Sunday, 4 September 2011

New Translation of the Mass, Shaftesbury

As is pretty obvious by this stage in the Mass, we’re now using the new corrected translation of the Mass. I, and other parish priests, have been referring to this for some time now, in the newsletter and in a series of parish meetings we had earlier in the year, and we had the letter from all the English bishops that was read at all Masses across the nation on the 29th May this year, but I’ve not yet SPOKEN to you all about it. Like any change, not everyone wants it and not everyone is going to think it’s a good idea. And, like any change, it’s going to be hard work –we’re going to find ourselves saying the old words we were familiar with for a LONG time! The reason I’ve been using it on week days before starting with it on Sundays is because I too have been struggling to change. And our bishops have given us between September and Advent to get used to this –so it will be used in different parishes in different ways in that time, though in all of North Dorset all the parishes are doing the same thing and changing all the PEOPLE’s parts of the Mass at the same time, because that seemed simplier than having different cards every Sunday.
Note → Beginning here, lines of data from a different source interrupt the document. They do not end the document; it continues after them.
-- ==== Sys2Proof/Machine/State.lean ====
section
/-! DEFINITION. The state of the block as plain data: the register window, the byte memories, and for each part of the
module the state the spec gives it beside its registers. A register of the register tables has its one home in `Regs`;
the structures below hold only what no register shows. -/

namespace Sys2Proof.Machine

/-- The registers of one block: window address and word, strictly rising, no entry equal to the reset value. -/
abbrev RegFile := List (Nat × Word)

/-- A byte memory in canonical form: addresses strictly rising, no entry equal to what an unlisted address reads as. -/
abbrev Mem := List Host.Cell

/-- The register window, block by block (R507). -/
structure Regs where
  glb : RegFile := []
  str : RegFile := []
  fab : RegFile := []
  fst : RegFile := []
  seq : RegFile := []
  cap : RegFile := []
  trg : RegFile := []
  tmu : RegFile := []
  dsc : RegFile := []
  cmp : RegFile := []
  sch : RegFile := []
  hq  : RegFile := []
  mfl : RegFile := []
  tim : RegFile := []
  dmc : RegFile := []
  sec : RegFile := []
  clk : RegFile := []
  pwr : RegFile := []
  cal : RegFile := []
  flt : RegFile := []
  tmg : RegFile := []
  sym : RegFile := []
  deriving DecidableEq, Repr

/-- A word held for one requester class over one register pair: the read latch of R5 or the held low word of R5. -/
structure PairWord where
  req  : Req
  addr : Nat
  word : Word
  deriving DecidableEq, Repr

/-! ## Bursts (R8 to R16, R26 to R31, R114 to R119) -/

/-- The stages of R8. -/
inductive Stage where
  | declared | admitted | granted | armed | running | ended
  deriving DecidableEq, Repr

/-- The end reasons of R119. -/
inductive EndReason where
  | halt | stopped | aborted | underrun | detached | seqError | grantFailed | abortedBeforeStart | firebreak
  deriving DecidableEq, Repr

/-- A STOP or ABORT command that waits for its burst to enter Ended: the threads at which its own boundary stands, as a mask,
and whether it has taken effect on a grove (R16, R117). -/
structure Waiter where
  hdr     : Hdr
  threads : Nat
  hit     : Bool
  deriving DecidableEq, Repr

/-- A burst from Declared to Ended; when its outcome record is written it is Reported and leaves the list. -/
structure Burst where
  hdr       : Hdr
  ops       : BurstOps
  stage     : Stage
  /-- Order of admission (R27). -/
  order     : Nat
  /-- Start slot chosen, in slots of the slot counter's epoch (R114). -/
  startSlot : Option Nat
  /-- Shared time of cycle 0, once emitted. -/
  startTime : Option Nat
  /-- Raw count at which the burst became Armed. -/
  armedAt   : Nat := 0
  /-- A leader's start condition was met while ARMED tokens were still to come (R116). -/
  met       : Bool := false
  /-- Shared time of entry into Ended. -/
  endTime   : Nat
  /-- The reachable set held (R144). -/
  reach     : List (Nat × Nat)
  /-- STOP and ABORT commands that complete when the burst enters Ended (R16, R319). -/
  waiters   : List Waiter
  /-- Fault record SEQ and source of the Firebreak or FATAL fault that ended it (R432). -/
  faultSeq  : Nat
  faultSrc  : Nat
  firebreak : Bool
  fatal     : Bool
  /-- ARMED tokens received from members of a linked grove: position and period CRC (R116, R162). -/
  armedBy   : List (Nat × Nat)
  /-- Segments entered and payload lines advanced to in them, over all threads (R141): ID, generation, lines. -/
  adv       : List (Nat × Nat × Nat) := []
  /-- A burst cut while it was Declared: the reason its groves ended with, and MODE, CAUSE and GOV of their DSCs then (R117,
  R433). Its groves' own records are those of other bursts. -/
  early     : Option (EndReason × List (Nat × Nat × Nat)) := none
  deriving DecidableEq, Repr

/-! ## Sequencer threads (R92 to R121) -/

/-- Kinds of control stack entries (R97). -/
inductive StackKind where
  | loop | mloop | call
  deriving DecidableEq, Repr

/-- A control stack entry (R97). For a call, `word`, `pos`, `seg`, `gen` say where it returns. -/
structure StackEnt where
  kind   : StackKind
  word   : Nat
  pos    : Nat
  passes : Nat
  count  : Nat
  dscm   : Bool
  seg    : Nat
  gen    : Nat
  /-- Groves whose match an examined pass of this match loop has shown (R103, R105). -/
  matched : Nat
  /-- The visit of the segment that the entry returns to. -/
  visit  : Nat := 0
  deriving DecidableEq, Repr

/-- A loop-start delivery to the DSCs of a grove (R98): segment, generation, index of the LOOP word, nesting depth. -/
structure Marker where
  seg   : Nat
  gen   : Nat
  word  : Nat
  depth : Nat
  deriving DecidableEq, Repr

/-- Lines a decoded RUN or RPT has still to push. -/
structure Emit where
  rpt   : Bool
  ts    : Nat
  cen   : Bool
  mark  : Nat
  segs  : Bool
  resumed : Bool
  marks : List Marker
  left  : Nat
  seg   : Nat
  gen   : Nat
  pos   : Nat
  line  : Nat
  /-- The line lies in a match-loop pass, so its compares are match-only (R103). -/
  pass  : Bool
  /-- The next line is one the instruction stream advances to; the further cycles of an RPT are not (R91). -/
  adv   : Bool := true
  /-- The visit the lines belong to. -/
  visit : Nat := 0
  deriving DecidableEq, Repr

/-- A vector line in the pin FIFOs of every coppice the thread serves (R72): the header, one symbol per grove channel
index, and where the line came from. -/
structure Line where
  ts    : Nat
  cen   : Bool
  segs  : Bool
  resumed : Bool
  marks : List Marker
  mark  : Nat
  syms  : List Nat
  line  : Nat
  /-- In a match-loop pass (R103). -/
  pass  : Bool
  seg   : Nat
  gen   : Nat
  pline : Nat
  /-- The instruction stream advanced to the payload line for this cycle (R91). -/
  fresh : Bool
  deriving DecidableEq, Repr

/-- A committed cycle: its index and its line, or a void cycle (R36). -/
structure Cycle where
  idx  : Nat
  line : Option Line
  ts   : Nat
  /-- Start of the cycle in LSB from cycle 0, once it has started (R159). -/
  start : Nat
  deriving DecidableEq, Repr

/-- The result of one channel in one cycle (R85, R187): fail or pass, its first failing event, and capture. -/
structure ChanRes where
  ch     : Nat
  judged : Bool
  failed : Bool
  event  : Nat
  drop   : Bool
  /-- failing unit intervals, bit u. -/
  ui     : Nat
  /-- a fired or dropped capture event (R196). -/
  capt   : Bool
  /-- the captured field as stored (R196). -/
  val    : Nat
  inval  : Bool
  deriving DecidableEq, Repr

/-- A started cycle whose results wait to be combined (R183). [log 31: DEDUCED] -/
structure Started where
  cyc    : Cycle
  res    : List ChanRes
  unref  : Bool
  /-- Shared time at which the cycle ends (R433, STAMP). -/
  ends   : Nat
  deriving DecidableEq, Repr

/-- A payload granule requested or arrived (R125), for one visit: a stay in a segment without a jump, in the host tier named
by the ring number of its first granule (R130). `branch`: it lies in the branch buffer, for a successor or a transition's
target. -/
structure Gran where
  seg  : Nat
  gen  : Nat
  idx  : Nat
  data : List Byte
  visit : Nat := 0
  host : Bool := false
  branch : Bool := false
  deriving DecidableEq, Repr

/-- The instruction whose decision waits for results (R101). -/
inductive Pending where
  | brc (cond comb tword tline : Nat)
  | mend (comb : Nat)
  deriving DecidableEq, Repr

/-- A match-loop pass (R103): the stack depth of its loop, its first and last line, grove masks of judged and failing
compares, and whether a MEND has examined it. -/
structure PassRec where
  depth  : Nat
  first  : Nat
  last   : Option Nat
  judged : Nat
  failed : Nat
  examined : Bool
  deriving DecidableEq, Repr

/-- A signature check in progress (R107). -/
structure SigCheck where
  seg   : Nat
  gen   : Nat
  start : Nat
  count : Nat
  crc   : Nat
  deriving DecidableEq, Repr

/-- An underrun episode in progress (R36 to R39). -/
structure VoidEp where
  first  : Nat
  len    : Nat
  cause  : Nat
  /-- The grove stays void up to this cycle index, which ends a granule, and ends there (R38, ABORT). -/
  stopAt : Option Nat
  /-- An abort has come during the void cycles: the grove stays void to the abort's boundary (R39). -/
  held   : Bool
  deriving DecidableEq, Repr

/-- How a thread's groves end once a given number of lines has been committed. -/
structure EndAfter where
  lines  : Nat
  reason : EndReason
  endDen : Bool
  deriving DecidableEq, Repr

/-- A transition into a host-tier segment that waits for an announcement (R130): the target, and the word that entered it. -/
structure AnnWait where
  seg   : Nat
  gen   : Nat
  atSeg : Nat
  atGen : Nat
  word  : Nat
  deriving DecidableEq, Repr

/-- A sequencer thread beside its registers. [log 134: DESIGN CHOICE] -/
structure Thread where
  /-- Tag and epoch of the burst the thread serves. -/
  busy     : Option (Nat × Nat) := none
  /-- Groves of the thread's burst still running, as a mask. -/
  members  : Nat := 0
  pos      : Nat := 0
  stack    : List StackEnt := []
  /-- Lines decoded so far: the line number of the next emitted cycle. -/
  line     : Nat := 0
  /-- First line of the fail window (R101). -/
  winFrom  : Nat := 0
  pend     : Option (Nat × Pending) := none
  segsNext : Bool := false
  resNext  : Bool := false
  marksNext : List Marker := []
  todo     : List Emit := []
  requests : List Gran := []
  grans    : List Gran := []
  fifo     : List Line := []
  endAfter : Option EndAfter := none
  cycles   : Nat := 0
  lines    : Nat := 0
  lastTs   : Nat := 0
  pipe     : List Cycle := []
  started  : List Started := []
  /-- Lines whose results have been combined: all numbers below this one. -/
  resTo    : Nat := 0
  voidEp   : Option VoidEp := none
  /-- Void cycles committed in the burst. -/
  voids    : Nat := 0
  /-- A stop or abort boundary in cycle indices, and whether an abort set it (R16, R117). -/
  bound    : Option (Nat × Bool) := none
  /-- The thread waits for a host announcement of this segment (R130). -/
  annWait  : Option AnnWait := none
  /-- Members detached (R105): their mask and the count of lines after which they end. -/
  detaching : List (Nat × Nat) := []
  passes   : List PassRec := []
  /-- A linked peer ends after this cycle index, with this reason (R106, R336). -/
  peerEnd  : Option (Nat × EndReason) := none
  /-- Numbers of the lines that void cycles have come before (R104). -/
  voidAt   : List Nat := []
  sigs     : List SigCheck := []
  /-- FDIST in granules latched at admission (R121). -/
  fdist    : Nat := 4
  /-- The present visit, and the number of the next one outside the host tier (R125). -/
  visit    : Nat := 0
  visits   : Nat := 1
  /-- First and last lines of the passes of match loops that have exited: match-only for results that come later (R103, R106). -/
  spans    : List (Nat × Nat) := []
  deriving DecidableEq, Repr

/-- An open segment visit (R192). [log 21: DEDUCED] -/
structure Visit where
  seg     : Nat
  gen     : Nat
  resumed : Bool
  unref   : Bool
  fails   : Nat
  start   : Nat
  first   : Option Nat
  lines   : Nat
  mask    : Nat
  deriving DecidableEq, Repr

/-- An open fail-map run and the bin in progress (R193). -/
structure MapRun where
  firstBin : Nat
  run      : Nat
  fails    : Nat
  mask     : Nat
  bin      : Nat
  binMask  : Nat
  binFails : Nat
  deriving DecidableEq, Repr

/-- An open value granule (R197). -/
structure ValGran where
  cycle : Nat
  lines : List (List Byte)
  inval : Nat
  unref : Bool
  deriving DecidableEq, Repr

/-- A placed run of pages: in the SDRAM or the Canopy, first page and byte size. -/
structure Place where
  sdram : Bool
  page  : Nat
  bytes : Nat
  deriving DecidableEq, Repr

/-- A grove beside its registers: how it ends, its void range, its results and its capture writer.
[log 24: DESIGN CHOICE; log 27: DESIGN CHOICE; log 134: DESIGN CHOICE] -/
structure Grove where
  /-- Tag and epoch of the present or last burst that named the grove. -/
  burst     : Option (Nat × Nat) := none
  ended     : Option EndReason := none
  peer      : Bool := false
  cycle0    : Bool := false
  lastCycle : Option Nat := none
  /-- The last cycle taken in, void ones too (R199). -/
  lastAny   : Option Nat := none
  emittedTo : Option Nat := none
  lines     : Nat := 0
  stamp     : Nat := 0
  voidFirst : Option Nat := none
  voidLast  : Option Nat := none
  unrefFirst : Option Nat := none
  unrefLast  : Option Nat := none
  /-- The cycle in progress at the start of the present reference-monitor window, 0 where it began before cycle 0 (R385). -/
  winCycle  : Nat := 0
  /-- Failing line numbers the FAIL condition may still see (R101). -/
  failLines : List Nat := []
  timedOut  : Bool := false
  /-- Start of the next cycle, in LSB from cycle 0 (R159), and the period of the cycle before it. -/
  start     : Nat := 0
  period    : Nat := 16384
  /-- The instant of cycle 0 at the reference plane, in LSB since reset: its slot's REFCLK edge, shifted by TMG_MOD_DELAY (R175). -/
  origin    : Int := 0
  /-- MARK and SEGS over time (R207), latest first: the instant of each change, in LSB since reset, and the values from it on. -/
  marks     : List (Int × Nat × Bool) := []
  halted    : Bool := true
  fetch     : Option (Nat × Nat × Nat) := none
  /-- The two latest capture buffers, latest first (R152). -/
  bufs      : List Place := []
  capOpen   : Bool := false
  capMode   : Nat := 1
  vcap      : Bool := false
  recs      : Nat := 0
  lost      : Nat := 0
  failHead  : Nat := 0
  visit     : Option Visit := none
  mapRun    : Option MapRun := none
  valGran   : Option ValGran := none
  vGrans    : Nat := 0
  vLost     : Nat := 0
  vHead     : Nat := 0
  /-- Value granules held, oldest first: offset in the value area and bytes. -/
  vHeld     : List (Nat × Nat) := []
  drained   : Bool := false
  unrecorded : Bool := false
  /-- Tuning values of FAB_URUN_CFG and FAB_VOID_LIMIT latched at admission (R39). -/
  fillStart  : Nat := 24
  fillResume : Nat := 8
  voidLimit  : Nat := 0
  /-- MODE, CAUSE and GOV of the grove's DSCs at its end (R433): DSC number, word. -/
  dscEnd    : List (Nat × Nat) := []
  /-- Traffic in bits since the present granule began and the granule's length so far in LSB (R32). -/
  traffic   : Nat := 0
  span      : Nat := 0
  /-- The same of the 31 granules before it, latest first, and the demand of the latest whole window. -/
  windows   : List (Nat × Nat) := []
  demand    : Nat := 0
  deriving DecidableEq, Repr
Today, I want to say a few words about why I think this change is a good thing for us, what this change is about, and what was wrong with the old translation. Well, the new translators have been keen to say that they are not so much calling the old translation ‘wrong’ as the new translation ‘better’. The old translation, which was issued in 1973, that we have been using for the past 38 years, was produced in something of a rush after the Second Vatican Council, and it was always planned that it should be revised and improved. It’s taken a while for that to happen, and, as the handout I gave you earlier in the year indicated, the new translation uses new principles for translation rather than the old ‘dynamic equivalence’ theories that were in fashion in the 1970s. But, what does this mean in practice, and how can it be said to be ‘better’? I want to offer you 3 examples to show this.

First, the new translation aims to more clearly manifest the link between the liturgy of the Mass and Sacred Scripture, the Bible. For example, before the congregation get ready to receive Holy Communion the priest raises the host and in the old 1973 translation we have been saying, “Lord, I am not worthy to receive you”. Instead, the new translation says, “Lord, I am not worthy to have you enter under my roof”, clearly quoting the words of the Centurion to our Lord (Mt 8:8).

Second, the new translation aims to be more precise in its accuracy, which will include the restoring of words that were lost in 1973 translation. The “I confess” or Confiteor in the introductory rite gives two examples of this: Whereas the 1973 translation had the phrase, "I have sinned”, the new 2010 translation says, “I have GREATLY sinned”. In addition, whereas the 1973 text said, "through my own fault", the new 2010 text restores the threefold repetition that is in the Latin text, “through my fault, through my fault, through my most grievous fault”.

A last example I’d like to give you also relates to the matter of accuracy. I saw a very clear example of this when I was going over the Latin and English in Lent this year, the kind of example that occurs again and again in the new texts. In one of the weekday Masses, Thursday of the 2nd week of Lent, the Latin of the first line of the opening prayer reads, “Deus, innocentiae restitutor et amator”. The out-going 1973 translation rendered this as “God of love”, a ‘translation’ that bears no resemblance to the original Latin! In contrast, the new 2010 translation translates the text as “O God, who delights in innocence and restores it” –that new version is not only more accurate but actually says a lot a more and reveals that there is more going on in the liturgy.

Now, all of these changes might possibly seem very slight. But the net effect of all of them taken together will be considerable. One of these effects should be a better sense of a sacred ‘FEEL’ to the Mass. In the Mass we are addressing God, not mere humans, and the feel of the language we use should reflect that there is something special, something sacred, going on. The official version of the universal Missal is Latin, and the Latin prayers that the English is translated from mainly date from a time when Latin was a living language, and there was a specific style of Latin that was used for prayers, a ‘sacred’ style, and this is what the new translation will hopefully convey to us in the new English too.

Finally, I want to make a general point about how this change can remind us about something that the liturgy is: the liturgy is something we RECEIVE as a congregation -it is not something we invent for ourselves –just as whole church received and receives it from the Lord Jesus (c.f. Joseph Ratzinger, The Spirit of the Liturgy (2000), pp.159-170). Jesus gave us the Mass at the Last Supper, the ritual and form for this are handed on to us from those who first received them, with some organic growth and development, but nonetheless as something RECEIVED –to be accepted as a precious gift. The form we receive is thus not something to be altered at whim, and it is something we need to be seeking to say in continuity with the sacred Tradition that as preceded us –and accuracy in translating the original Latin is a part of this.

So, the new translation will be a big change, it will take a long time for us to get used to it, but it has a purpose, and its purpose is to better express what the liturgy is about. And, for ourselves, our accepting it is part of our accepting the manner in which the Mass is a gift we receive, receive from Christ THROUGH the Church, and a gift to be grateful that we have.